Now, imagine the internet isn’t just a row of houses—it’s millions of houses, all lined up in a giant digital neighbourhood. Hackers aren’t picking one house at a time—they’re running massive, automated scans, testing millions of sites every single day for weak passwords, outdated software, or any tiny vulnerability they can use to gain access undetected.

And the second they find one? Boom. They’re in.

That’s why real security is about layered defences that anticipate weak spots before they’re exploited.

At Kualo, we’ve built an insanely strong, multi-layered security system designed to detect, block, and neutralise threats before they reach your site. But security isn’t just about what we do—it’s also about what you do.

We can build the fortress, staff the guard towers, and install the alarms, but if there’s an unguarded back door—an exposed password, an unpatched plugin, or a missing security update—an attacker only needs that one gap to get through.

So, let’s break it down:

Here’s what we do to keep you safe—and what you also need to do to keep your site locked down.

Navigation

🛡️ Firewalls: The (Smart) Bouncers at the Door

Imagine the internet as a massive, lawless nightclub. Some guests are regulars, here to enjoy the music (or, you know, browse your website). Others, though? They’re looking to cause trouble.

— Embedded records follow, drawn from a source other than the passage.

/-- R325 and R344: a reach record of a granted partition. -/
def reachOk (r : List Nat) : Bool :=
  let n := bitsOf (wordAt r 1) 8 5
  within (wordAt r 0) 0x003FFFFF && between 1 32 (bitsOf (wordAt r 0) 10 6) && between 1 32 (bitsOf (wordAt r 0) 16 6)
    && within (wordAt r 1) 0x1F7F && n ≤ 16
    && ((r.drop 2).take n).all (fun w => w < 2 ^ 25 && bitsOf w 0 10 ≤ bitsOf w 10 10)
    && (r.drop (2 + n)).all (· = 0)
/-- R321: the format of a route entry of node `n` in the device of node `own`. -/
def routeWordOk (own w n : Nat) : Bool := w < 2 ^ 19 && bitsOf w 16 2 ≠ 3 && (bitsOf w 0 2 = 1) = (n = own)
/-- R344: the weights and the grants are all zero, or in range. -/
def routeCfgOk (ws : List Nat) : Bool :=
  let vw := (List.range 7).map (fun i => bitsOf (wordAt ws (1 + i / 4)) (8 * (i % 4)) 8)
  let cg := (List.range 8).map (fun v => bitsOf (wordAt ws (3 + v / 2)) (16 * (v % 2)) 16)
  ((wordAt ws 1 = 0 && wordAt ws 2 = 0) || (vw.all (1 ≤ ·) && vw.sum = 32 && wordAt ws 2 < 2 ^ 24))
    && (((ws.drop 3).take 4).all (· = 0) || (cg.all (16 ≤ ·) && cg.sum ≤ 4096))
/-- R344. -/
def routeOk (img ws : List Nat) : Bool :=
  let own := bitsOf (wordAt ws 0) 0 10
  ws.length = 1671 && wordAt ws 0 < 1024 && routeCfgOk ws
    && ((ws.drop 7).take 1024).zipIdx.all (fun (w, n) => routeWordOk own w n)
    && (recs 18 32 (ws.drop 1031)).zipIdx.all (fun (r, p) => match grantOf? img p with
      | some _ => reachOk r
      | none => r.all (· = 0))
    && (recs 2 32 (ws.drop 1607)).all (fun t => wordAt t 1 < 65536)

/-- The device's own physical node in a tree image. -/
def imgOwn (img : List Nat) : Nat := bitsOf (wordAt (sec img 8) 0) 0 10
/-- Physical nodes of the valid entries of an XLATE section. -/
def xlateNodes (ws : List Nat) : List Nat := (ws.filter (fun w => bitAt w 10)).map (fun w => bitsOf w 0 10)
/-- R319. -/
def xlateOk (img ws : List Nat) : Bool :=
  let v := xlateNodes ws
  ws.length = 1024 && ws.all (· < 2048) && (uniq v).length = v.length && v.contains (imgOwn img)
/-- The device's own logical node in a tree image. -/
def imgOwnLogical (img : List Nat) : Nat := ((sec img 9).findIdx? (fun w => w = 1024 + imgOwn img)).getD 0

/-- R311: the two words of a partition. -/
def stitchPartOk (img ws : List Nat) (p : Nat) : Bool :=
  let a := wordAt ws (4 + 2 * p)
  let b := wordAt ws (5 + 2 * p)
  match grantOf? img p with
  | none => a = 0 && b = 0
  | some _ => (if bitAt a 21 then between 10 1023 (bitsOf a 22 10) && bitsOf a 22 10 < 100 * bitsOf (wordAt ws 0) 0 7
                else bitsOf a 22 10 = 0)
      && between 1 32 (bitsOf b 10 6) && between 1 32 (bitsOf b 16 6) && within b 0x003FFFFF
      && inRect b (imgOwnLogical img)
/-- R311. -/
def stitchOk (img ws : List Nat) : Bool :=
  let role := bitsOf (wordAt ws 0) 8 2
  let inp := (List.range 4).map (fun i => bitsOf (wordAt ws 2) (8 * i) 8)
  ws.length = 68 && within (wordAt ws 0) 0x37F && role ≠ 3
    && within (wordAt ws 1) 0xFFFF03FF && (if role = 2 then wordAt ws 1 / 65536 ≠ 0 else wordAt ws 1 / 65536 = 0)
    && inp.all (fun k => k < 64 || k = 255) && (role ≠ 1 || inp.all (· = 255))
    && wordAt ws 3 < 2048 && (bitAt (wordAt ws 3) 10 || wordAt ws 3 = 0)
    && (role ≠ 2 || wordAt ws 3 = 1024 + imgOwn img)
    && (List.range 32).all (stitchPartOk img ws)

/-- A field, or its default when it is zero. -/
def orDefault (x d : Nat) : Nat := if x = 0 then d else x
/-- The words of a POWER section with its defaults (R538). -/
def powerWords (ws : List Nat) : List Nat :=
  let b := wordAt ws 1
  let c := wordAt ws 2
  [wordAt ws 0, bitsOf b 0 16 + orDefault (bitsOf b 16 16) 1000 * 65536,
   orDefault (bitsOf c 0 9) 430 + orDefault (bitsOf c 9 7) 50 * 512 + bitsOf c 16 1 * 65536, 0]
/-- R538, POWER. -/
def powerOk (ws : List Nat) : Bool :=
  let d := powerWords ws
  let lim := bitsOf (wordAt ws 0) 0 16
  ws.length = 4 && between 1000 2800 lim && between lim 3200 (wordAt ws 0 / 65536)
    && between 1 lim (bitsOf (wordAt ws 1) 0 16) && between 100 10000 (wordAt d 1 / 65536)
    && between 405 460 (bitsOf (wordAt d 2) 0 9) && between 25 100 (bitsOf (wordAt d 2) 9 7)
    && wordAt ws 2 < 2 ^ 17 && wordAt ws 3 = 0

/-- Default throttle limit, default and highest critical limit by class (R530), in degC. -/
def thermalClass (c : Nat) : Nat × Nat × Nat :=
  if c = 0 then (105, 115, 118) else if c = 1 then (100, 110, 113) else if c = 2 then (80, 88, 90) else (95, 103, 105)
/-- A word of a THERMAL section with its defaults (R530, R531). -/
def thermalWord (c w : Nat) : Nat :=
  let (t, k, _) := thermalClass c
  orDefault (bitsOf w 0 8) t + orDefault (bitsOf w 8 8) k * 256 + orDefault (bitsOf w 16 8) 15 * 65536
    + orDefault (bitsOf w 24 8) 4 * 2 ^ 24
/-- R538, THERMAL. -/
def thermalOk (ws : List Nat) : Bool :=
  ws.length = 4 && ws.zipIdx.all (fun (w0, c) =>
    let w := thermalWord c w0
    bitsOf w 8 8 ≤ (thermalClass c).2.2 && 40 ≤ bitsOf w 0 8 && bitsOf w 0 8 + 5 ≤ bitsOf w 8 8
      && between 5 50 (bitsOf w 16 8) && between 1 16 (bitsOf w 24 8))

/-- R420. -/
def ethernetOk (ws : List Nat) : Bool :=
  let n := wordAt ws 87
  ws.length = 88 + 7 * n && n ≤ 64 && between 1024 65535 (wordAt ws 0) && wordAt ws 86 < 65536

/-- The format of every section of a tree image (row 2 of R41's order). -/
def treeSectionsOk (img : List Nat) : Bool :=
  let opt (t : Nat) (f : List Nat → Bool) : Bool := (sectionsOf img t).all f
  opt 1 coreMapOk && opt 2 stripShapeOk && opt 3 partitionOk && opt 4 (llsOk img) && opt 5 hbmRegionOk && opt 6 d2dRoleOk
    && opt 7 portOk && opt 8 (routeOk img) && opt 9 (xlateOk img) && opt 10 (stitchOk img) && opt 11 powerOk
    && opt 12 thermalOk && opt 13 ethernetOk && opt 14 (fun ws => ws.length = 12)

/-! ## Values that a tree image gives, defaults applied -/

/-- The roles of the eight links (R15, R562). -/
def d2dRoles (img : List Nat) : List Nat :=
  (sec? img 6).getD [0x5500, 0x5500, 0x5500, 0x5500, 0xEA90, 0xEA90, 0xEA90, 0xEA90]
/-- The PORT words with the defaults of word 68 (R419). -/
def portWords (img : List Nat) : List Nat :=
  let ws := sec img 7
  ws.take 68 ++ [orDefault (bitsOf (wordAt ws 68) 0 16) 10000 + orDefault (bitsOf (wordAt ws 68) 16 8) 12 * 65536]
/-- The ROUTE words with the default weights and grants (R338, R344). -/
def routeWords (img : List Nat) : List Nat :=
  let ws := sec img 8
  let vw := if wordAt ws 1 = 0 ∧ wordAt ws 2 = 0 then [4 + 6 * 2 ^ 8 + 6 * 2 ^ 16 + 8 * 2 ^ 24, 4 + 2 * 2 ^ 8 + 2 * 2 ^ 16]
    else (ws.drop 1).take 2
  let cg := if ((ws.drop 3).take 4).all (· = 0) then
      [32 + 512 * 65536, 768 + 768 * 65536, 1024 + 512 * 65536, 320 + 160 * 65536]
    else (ws.drop 3).take 4
  ws.take 1 ++ vw ++ cg ++ ws.drop 7
/-- The THERMAL words with their defaults. -/
def thermalWords (img : List Nat) : List Nat := (sec img 12).zipIdx.map (fun (w, c) => thermalWord c w)
/-- The word of HBM_REGION[i]: mask, weight, base, valid, size. -/
def hbmRegionReg (img : List Nat) (i : Nat) : Nat :=
  match (records 4 (sec img 5))[i]? with
  | none => 0
  | some r => wordAt r 0 % 2 ^ 16 + wordAt r 1 % 2 ^ 19 * 2 ^ HbmRegion.base.lo + 2 ^ HbmRegion.valid.lo
      + wordAt r 2 % 2 ^ 28 * 2 ^ HbmRegion.size.lo

/-- The canonical read-back (R44). -/
def readBack (img : List Nat) : List Byte :=
  let part (t : Nat) (ws : List Nat) : List Byte := leBytes 4 t ++ leBytes 4 ws.length ++ wordBytes ws
  part 1 (sec img 1) ++ part 2 ((sec? img 2).getD (List.replicate 528 0))
    ++ part 3 ((List.range 32).flatMap (fun p => (grantOf? img p).getD (List.replicate 48 0xFFFFFFFF)))
    ++ part 4 (sec img 4)
    ++ part 5 ((List.range 32).flatMap (fun i => [hbmRegionReg img i % 2 ^ 32, hbmRegionReg img i / 2 ^ 32]))
    ++ part 6 (d2dRoles img) ++ part 7 (portWords img) ++ part 8 (routeWords img) ++ part 9 (sec img 9)
    ++ part 10 (sec img 10) ++ part 11 (powerWords (sec img 11)) ++ part 12 (thermalWords img)
    ++ part 13 ((sec? img 13).getD [0])
/-- Whether the read-back has the digest of STRUCT_DIGEST (R43, R45). -/
def digestOk (img : List Nat) : Bool := sha384 (readBack img) = wordBytes (sec img 14)

/-! ## The rows of R41 -/

/-- Blocks of a region of `size` blocks on `ns` stacks that map to the i-th stack (R230, R231). -/
def blocksOn (size ns i : Nat) : Nat := (size + ns - 1 - i) / ns
/-- The stacks of a mask, ascending. -/
def stacksOf (mask : Nat) : List Nat := (List.range 8).filter (bitAt mask)
/-- The channel blocks that a region record takes in each of its stacks: stack, first, end (R231). -/
def regionSpans (nc : Nat → Nat) (r : List Nat) : List (Nat × Nat × Nat) :=
  let ss := stacksOf (wordAt r 0 % 256)
  ss.zipIdx.map (fun (k, i) => (k, wordAt r 1, wordAt r 1 + (blocksOn (wordAt r 2) ss.length i + nc k - 1) / nc k))
/-- Whether two regions share a channel block. -/
def spansMeet (a b : List (Nat × Nat × Nat)) : Bool :=
  a.any (fun (k, x, y) => b.any (fun (k', x', y') => k = k' && max x x' < min y y'))
/-- No list of spans meets a later one. -/
def spansApart : List (List (Nat × Nat × Nat)) → Bool
  | [] => true
  | a :: r => r.all (fun b => !spansMeet a b) && spansApart r
/-- R231 with `nc k` working channels in stack `k`. -/
def regionsFit (nc : Nat → Nat) (img : List Nat) : Bool :=
  let sp := (records 4 (sec img 5)).map (regionSpans nc)
  (stacksOf 255).all (fun k => nc k ≠ 0 || sp.all (fun l => l.all (fun (k', _) => k' ≠ k)))
    && sp.all (fun l => l.all (fun (_, b, e) => b < 524288 && e ≤ 524288)) && spansApart sp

Some of these troublemakers charge straight at the door over and over again, hoping to force their way in. Others blend into the crowd, testing locks, seeing what they can get away with before anyone notices.

Your website needs security at the door—a bouncer who can spot fake IDs, throw out the rowdy ones, and challenge anyone being sneaky before they cause chaos.

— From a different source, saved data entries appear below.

-- ==== Sys2Proof/Machine/Stitch.lean ====
section
/-! DEFINITION. The stitch (R286 to R307): markers and the tick they steer, segments, slip tokens, the release of cinch lines
(R275 to R277), holds and the re-join. The tick itself is in Tick. -/
namespace Sys2Proof.Machine

/-! ## Facts of the STITCH section -/

/-- State of the tick: 0 Off, 1 Free, 2 Locked, 3 Slew, 4 Holdover (R291). -/
def State.tickState (s : State) : Nat := s.fld .stchStatus StchStatus.state
/-- Enter a state of the tick; entering Locked is logged with the state left (R295, R312, R585). -/
def State.setTickState (s : State) (st : Nat) : State :=
  let s1 := (s.setFld .stchStatus StchStatus.state st).setFld .stchStatus StchStatus.holdover (b2n (st = 4))
  if st = 2 then s1.log { code := 0x4705, detail := det [(1, s.tickState)] } else s1

/-- The configured master. -/
def State.masterNode (s : State) : Nat := bitsOf (s.staged 10 1) 0 10
/-- The standby master, if one is configured. -/
def State.standbyNode (s : State) : Option Nat := if bitAt (s.staged 10 3) 10 then some (bitsOf (s.staged 10 3) 0 10) else none
/-- Input port `i`, if the section names one. -/
def State.inputPort (s : State) (i : Nat) : Option Nat :=
  let k := bitsOf (s.staged 10 2) (8 * i) 8
  if k < 64 then some k else none
/-- The period in nanoseconds. -/
def State.periodNs (s : State) : Nat := 1000 * s.fld .stchCtl StchCtl.periodUs
/-- The role: 0 follower, 1 master, 2 standby master. -/
def State.tickRole (s : State) : Nat := s.fld .stchCtl StchCtl.role
/-- Whether the device acts as master in the master's place. -/
def State.acting (s : State) : Bool := s.fld .stchStatus StchStatus.actingMaster = 1
/-- The input in use, 7 for none. -/
def State.tickInput (s : State) : Nat := s.fld .stchStatus StchStatus.input
/-- Change the stitch's own state. -/
def State.modStitch (s : State) (f : Stitch → Stitch) : State := { s with stitch := f s.stitch }

/-- Word 4 + 2p of the STITCH section. -/
def State.stchEntry (s : State) (p : Nat) : Nat := s.fld (.stchPart p) StchPart.entry
/-- Word 5 + 2p: the job's rectangle. -/
def State.stchRect (s : State) (p : Nat) : Nat := s.fld (.stchPart p) StchPart.rect
/-- The job of a partition. -/
def State.jobOf (s : State) (p : Nat) : Nat := bitsOf (s.stchEntry p) 0 16
/-- The tick tack of a partition. -/
def State.tickTack (s : State) (p : Nat) : Nat := bitsOf (s.stchEntry p) 16 5
/-- Whether a partition runs in segments. -/
def State.segmented (s : State) (p : Nat) : Bool := bitAt (s.stchEntry p) 21
/-- The granted partition of a job. -/
def State.jobPart (s : State) (job : Nat) : Option Nat := s.partNums.find? (fun p => s.jobOf p = job)
/-- Whether a job spans more than one device. -/
def State.spans (s : State) (p : Nat) : Bool := 1 < bitsOf (s.stchRect p) 10 6 * bitsOf (s.stchRect p) 16 6
/-- The other devices of a job as (logical, physical) nodes: the nodes of its rectangle that XLATE maps (assumption 44). -/
def State.jobMembers (s : State) (p : Nat) : List (Nat × Nat) :=
  (List.range 1024).filterMap (fun n => if inRect (s.stchRect p) n then (match s.xlate n with
    | some ph => if ph = s.ownNode then none else some (n, ph)
    | none => none) else none)
/-- Whether a partition is held: its hold is set, or a write cleared it and no deadline has followed (R303). -/
def State.isHeld (s : State) (p : Nat) : Bool := s.fld (.partStchCtl p) PartStchCtl.hold = 1 || s.stitch.unhold.contains p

But here’s the catch: hackers don’t all play by the same rules.

💥 Two Main Hacker Strategies (And Why Regular Firewalls Struggle)

1️⃣ The Sledgehammer Approach (Flood Attacks)
Some hackers try to smash their way in by throwing enormous amounts of traffic at a site, hoping to overload the server and knock it offline (DDoS attacks), or by brute-forcing passwords with thousands of login attempts per second.

📍 This is where traditional firewalls are useful—they can spot a single source flooding traffic and block it.

2️⃣ The Pickpocket Approach (Distributed Attacks)
Other hackers play the long game, using botnets—armies of compromised devices spread across the world.

✔ Instead of hammering the same website repeatedly, they probe thousands—one request at a time, from different IP addresses and locations.
✔ They learn from what gets blocked and tweak their attack patterns in real-time.
✔ They look for unpatched software, vulnerable plugins, or weak passwords—exploiting the smallest openings.

📍 This is where traditional firewalls start to fail—because if an attack is coming from thousands of different locations, how do you spot the pattern?

🤖 A Firewall That Thinks Like a Hacker (And Then Outsmarts Them)

Instead of just standing at the door reacting to trouble, our firewall is part of a global intelligence network—watching threats unfold across thousands of servers at the same time.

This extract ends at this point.